Figure 1. World Product Consumption, indexed to the year 2000, for selected products. Raw Steel based on World USGS data; other amounts based of BP Statistical Review of World Energy 2016 data.

The Economy Re-Optimizes When Things Go Wrong 

If you have a Global Positioning System (GPS) in your car to give you driving directions, you know that whenever you make a wrong turn, it recalculates and gives you new directions to get you back on course. The economy works in much the same way. Let’s look at an example: 

Back in early 2014, I showed this graph from a presentation given by Steve Kopits. It shows that the cost of oil and gas extraction suddenly started on an upward trend, about the year 1999. Instead of costs rising at 0.9% per year, costs suddenly started to rise by an average of 10.9% per year.

Figure 1. Figure by Steve Kopits of Westwood Douglas showing trends in world oil exploration and production costs per barrel. CAGR is "Compound Annual Growth Rate."

Figure 2. Figure by Steve Kopits of Westwood Douglas showing trends in world oil exploration and production costs per barrel. CAGR is “Compound Annual Growth Rate.”

When costs were rising by only 0.9% per year, it was relatively easy for oil producers to offset the cost increases by efficiency gains. Once costs started rising much more quickly, it was a sign that we had in some sense “run out” of new fields of easy-to-extract oil and gas. Instead, oil companies were forced to start accessing fields with much more expensive-to-produce oil and gas, if they wanted to replace depleting fields with new fields. There would soon be a mismatch between wages (which generally don’t rise very much) and the cost of goods made with oil, such as food grown using oil products.

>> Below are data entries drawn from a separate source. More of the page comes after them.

/-! ## The agents -/

/-- What HOST's issue step can do: it latches a command of the opcode map, or refuses (R14, R236). -/
theorem hostIssue_next {w : Command} {s t : State} (h : hostIssue w s = .next t) :
    s.busy = false ∧ (∃ i, decode w = .ok i ∧ (s.en = true ∨ i = .init)) ∧ t = latchCommand w s := by
  unfold hostIssue at h
  split at h
  · cases h
  · next hb =>
    split at h
    · cases h
    · next i hi =>
      split at h
      · next hg => exact ⟨by simpa using hb, ⟨i, hi, by simpa using hg⟩, by simpa using h.symm⟩
      · cases h

/-- A read by HOST changes nothing (R14). -/
theorem hostRead_next {p : HostPort} {s t : State} (h : hostRead p s = .next t) : t = s := by
  cases p with
  | busy => simpa [hostRead] using h.symm
  | ok => simp only [hostRead] at h; split at h; · simpa using h.symm
          · cases h
  | rdata => simp only [hostRead] at h; split at h; · simpa using h.symm
             · cases h

/-- The phase a BUS step is enabled for (R16, R71). -/
theorem outstanding_some {s : State} {p : BusPhase} (h : outstanding s = .ok (some p)) :
    s.phDone = false ∧
      ((∃ rep, s.phReq = .start rep ∧ p = .start rep) ∨ (s.phReq = .stop ∧ p = .stop) ∨
        (∃ b, s.phReq = .tx ∧ s.data = some b ∧ p = .tx b) ∨ (∃ a, s.phReq = .rx ∧ s.acken = some a ∧ p = .rx a)) := by
  unfold outstanding at h
  split at h
  · cases h
  · next hd =>
    refine ⟨by simpa using hd, ?_⟩
    split at h
    · cases h
    · next rep hr => exact .inl ⟨rep, hr, by simpa using h.symm⟩
    · next hr => exact .inr (.inl ⟨hr, by simpa using h.symm⟩)
    · next hr =>
      split at h
      · cases h
      · next b hb => exact .inr (.inr (.inl ⟨b, hr, hb, by simpa using h.symm⟩))
    · next hr =>
      split at h
      · cases h
      · next a ha => exact .inr (.inr (.inr ⟨a, hr, ha, by simpa using h.symm⟩))

/-- What a BUS turn can do: the agent's step for the outstanding phase, or nothing (R16). -/
theorem busTurn_next {k : BusPhase → State → State} {s t : State} (h : busTurn k s = .next t) :
    (∃ p, outstanding s = .ok (some p) ∧ t = k p s) ∨ (outstanding s = .ok none ∧ t = s) := by
  unfold busTurn at h
  split at h
  · cases h
  · next ho => exact .inr ⟨ho, by simpa using h.symm⟩
  · next p ho => exact .inl ⟨p, ho, by simpa using h.symm⟩

/-- An instant moves no byte: only the end of a phase tells whether one has been moved (R101). -/
theorem wireInstant_byteSeen (p : BusPhase) (others : Lines) (w : WireState) :
    (wireInstant p others w).byteSeen = w.byteSeen := by
  have hb : (wireBegin p w).byteSeen = w.byteSeen := by unfold wireBegin; split <;> rfl
  have ho : ∀ v : WireState, (wireObserve others v).byteSeen = v.byteSeen := fun v => by
    unfold wireObserve; split <;> rfl
  have ha : ∀ v : WireState, (wireAct others v).byteSeen = v.byteSeen := fun v => by
    unfold wireAct
    split
    · next a _ _ =>
      split
      · cases a <;> rfl
      · rfl
    · rfl
    · rfl
  simp only [wireInstant, ha, ho, hb]

/-- The status a wire-level phase leaves is one a conforming bus may give (R101). -/
theorem wireAnswer_conforms (c : Config) (p : BusPhase) (w : WireState) :
    conforms c p (!w.byteSeen) (wireAnswer c p w).status = true := by
  simp only [conforms, wireAnswer, List.contains_iff_mem, List.mem_cons]
  split
  · exact .inr (.inl rfl)
  · cases w.bits == [false]
    · exact .inr (.inr (.inr (.inl rfl)))
    · exact .inr (.inr (.inl rfl))

/-- One instant on the wires: only the wires change, or the phase completes with the wires' answer. -/
theorem wireTurn_cases (others : Lines) (p : BusPhase) (s : State) :
    wireTurn others p s = { s with bus := { s.bus with wire := wireInstant p others s.bus.wire } } ∨
    wireTurn others p s =
      completePhase p (wireAnswer s.cfg p (wireInstant p others s.bus.wire))
        { s with bus := { s.bus with wire := wireInstant p others s.bus.wire } } := by
  simp only [wireTurn]
  split
  · exact .inr rfl
  · exact .inl rfl

/-- What ENGINE's turn can do: nothing with `BUSY = 0`, one step of the command in `IR` with `BUSY = 1` (R15). -/
theorem engineTurn_next {s t : State} (h : engineTurn s = .next t) :
    (s.busy = false ∧ t = s) ∨
    (s.busy = true ∧ ∃ w i, s.ir = some w ∧ decode w = .ok i ∧ exec i s = .next t) := by
  unfold engineTurn at h
  split at h
  · next hb =>
    refine .inr ⟨hb, ?_⟩
    split at h
    · cases h
    · next w hw =>
      split at h
      · cases h
      · next i hi => exact ⟨w, i, hw, hi, h⟩
  · next hb => exact .inl ⟨by simpa using hb, by simpa using h.symm⟩

/-- A step that goes on takes one turn: the schedule's next, or ENGINE's when the schedule has run out. -/
theorem step_next {s t : State} (h : step s = .next t) :
    s.cfg.wf = true ∧
      ((s.schedule = [] ∧ engineTurn s = .next t) ∨
        ∃ m rest, s.schedule = m :: rest ∧ turn m { s with schedule := rest } = .next t) := by
  unfold step at h
  split at h
  · next hw =>
    refine ⟨hw, ?_⟩
    split at h
    · next hs => exact .inl ⟨hs, h⟩
    · next m rest hs => exact .inr ⟨m, rest, hs, h⟩
  · cases h

theorem step_of_schedule {s : State} {m : Move} {rest : List Move} (hw : s.cfg.wf = true)
    (hs : s.schedule = m :: rest) : step s = turn m { s with schedule := rest } := by
  simp [step, hw, hs]

theorem step_of_silence {s : State} (hw : s.cfg.wf = true) (hs : s.schedule = []) : step s = engineTurn s := by
  simp [step, hw, hs]

end Sys2Proof.Machine

namespace Sys2Proof.Safety

open Sys2Proof.Machine

/-! ## Runs -/

@[simp] theorem run_zero (s : State) : run 0 s = .next s := rfl

/-- A run of `k + 1` steps whose first step goes on is a run of `k` steps from its next state. -/
theorem run_next {s t : State} (h : step s = .next t) (k : Nat) : run (k + 1) s = run k t := by
  have hc : core.step s = .next t := h
  simp only [run, Host.Core.run, hc]
  rfl

/-- A run whose first step stops with a fault stops there. -/
theorem run_fault {s : State} {f : Fault} (h : step s = .fault f) (k : Nat) : run (k + 1) s = .fault f := by
  have hc : core.step s = .fault f := h
  simp only [run, Host.Core.run, hc]
  rfl

/-- A run whose first step is refused stops there. -/
theorem run_refused {s : State} {r : Refusal} (h : step s = .refused r) (k : Nat) : run (k + 1) s = .refused r := by
  have hc : core.step s = .refused r := h
  simp only [run, Host.Core.run, hc]
  rfl

/-- Runs compose. -/
theorem run_add {s t : State} {j : Nat} (h : run j s = .next t) (k : Nat) : run (j + k) s = run k t := by
  induction j generalizing s with
  | zero =>
    rw [run_zero] at h
    cases h
    rw [Nat.zero_add]
  | succ j ih =>
    rw [show j + 1 + k = (j + k) + 1 by omega]
    cases hs : step s with
    | next u =>
      rw [run_next hs] at h ⊢
      exact ih h
    | fault f => rw [run_fault hs] at h; cases h
    | refused r => rw [run_refused hs] at h; cases h

end Sys2Proof.Safety
end

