-- ==== Sys2Proof/Tests/Slice0.lean ====
section
/-! SUPPORT. Small tests, their expected results from the vectors V-D of spec/95_test_vectors.md and the examples of the
command rules, and for every obligation with hypotheses a witness: concrete states and operands that meet them all. -/

namespace Sys2Proof.Tests

open Sys2Proof Sys2Proof.Machine Sys2Proof.Safety

/-! ## States -/

/-- What `f` reads from the next state. -/
def nextOf {α : Type} (f : State → α) (r : Result) : Option α :=
  match r with
  | .next s => some (f s)
  | .fault _ => none
  | .refused _ => none

/-- The block at rest after INIT, with the turns to come. -/
def ready (turns : List Move) : State := { State.reset with en := true, div := some 72, schedule := turns }

/-- The command `i` about to issue the phase of its step `seq`. -/
def issuing (i : Instr) (seq : BitVec 3) : State :=
  { ready [] with ir := some (encode i), busy := true, seq := seq, active := true, phase := .addressPhase }

/-- The command `i` waiting for the phase `req` of its step `seq`; the registers the BUS agent reads hold `byte`, NACK. -/
def waiting (i : Instr) (seq : BitVec 3) (req : PhReq) (byte : Byte) : State :=
  { issuing i seq with sub := true, phReq := req, data := some byte, acken := some false }

/-- The same phase completed by the BUS agent with a status and, in `DATA`, a byte. -/
def answered (i : Instr) (seq : BitVec 3) (req : PhReq) (status byte : Byte) : State :=
  { waiting i seq req byte with phDone := true, status := some status }

/-- The BUS agent's turn `m` on the state `s`, with the reference device in `mode`. -/
def onBus (s : State) (m : Move) (mode : DevMode) : State :=
  { s with
    schedule := [m]
    bus := { s.bus with dev := { s.bus.dev with mode := mode, mem := [(2, 0x23)], ptr := 2 } } }

/-! ## Configuration: one ill-formed term for each check (R9, R265) -/

theorem test_design_point_is_well_formed : Config.designPoint.wf = true := by decide

/-- `TARGET_FREQ > 0`. -/
theorem test_refuses_zero_target : ({ Config.designPoint with targetFreq := 0 } : Config).wf = false := by decide

/-- V-D20. -/
theorem test_refuses_small_quotient : ({ Config.designPoint with sourceClock := 1000000 } : Config).wf = false := by
  decide

/-- V-D21. -/
theorem test_refuses_wide_divisor : ({ Config.designPoint with targetFreq := 30000 } : Config).wf = false := by decide

/-- The five status parameters are pairwise distinct. -/
theorem test_refuses_equal_statuses : ({ Config.designPoint with stRxNack := 0x18 } : Config).wf = false := by decide

/-- `WAIT_BOUND = none` (U13). -/
theorem test_refuses_wait_bound : ({ Config.designPoint with waitBound := some 1000 } : Config).wf = false := by decide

Did the invisible hand sit idly by and let business as usual continue, despite this big rise in the cost of extraction of oil from new fields? I would argue that it did not. It was clear to business people around the world that there was a large amount of coal in China and India that had been bypassed because these countries had not yet become industrialized. This coal would provide a much cheaper source of energy than the oil, especially if the cost of oil appeared likely to rise. Furthermore, wages in these countries were lower as well.

The economy took the opportunity to re-optimize. Part of this re-optimization can be seen in Figure 1, shown earlier in this post. It shows that world coal supply has grown rapidly since 2000, while oil supply has grown quite slowly.

Figure 3, below, shows a different kind of shift: a shift in the way oil supplies were distributed, after 2000. We see that China, Saudi Arabia, and India are all examples of countries with big increases in oil consumption. At the same time, many of the developed countries found their oil consumption shrinking, rather than growing.

Figure 2. Figure showing oil consumption growth since 2000 for selected countries, based on data from BP Statistical Review of World Energy 2016.

Figure 3. Figure showing oil consumption growth since 2000 for selected countries, based on data from BP Statistical Review of World Energy 2016.

A person might wonder why Saudi Arabia’s use of oil would grow rapidly after the year 2000. The answer is simple: Saudi Arabia’s oil costs are its costs as a producer. Saudi Arabia has a lot of very old wells from which oil extraction is inexpensive–perhaps $15 per barrel. When oil prices are high and the cost of production is low, the government of an  oil-exporting nation collects a huge amount of taxes. Saudi Arabia was in such a situation. As a result, it could afford to use oil for many purposes, including electricity production and increased building of highways. It was not an oil importer, so the high world oil prices did not affect the country negatively.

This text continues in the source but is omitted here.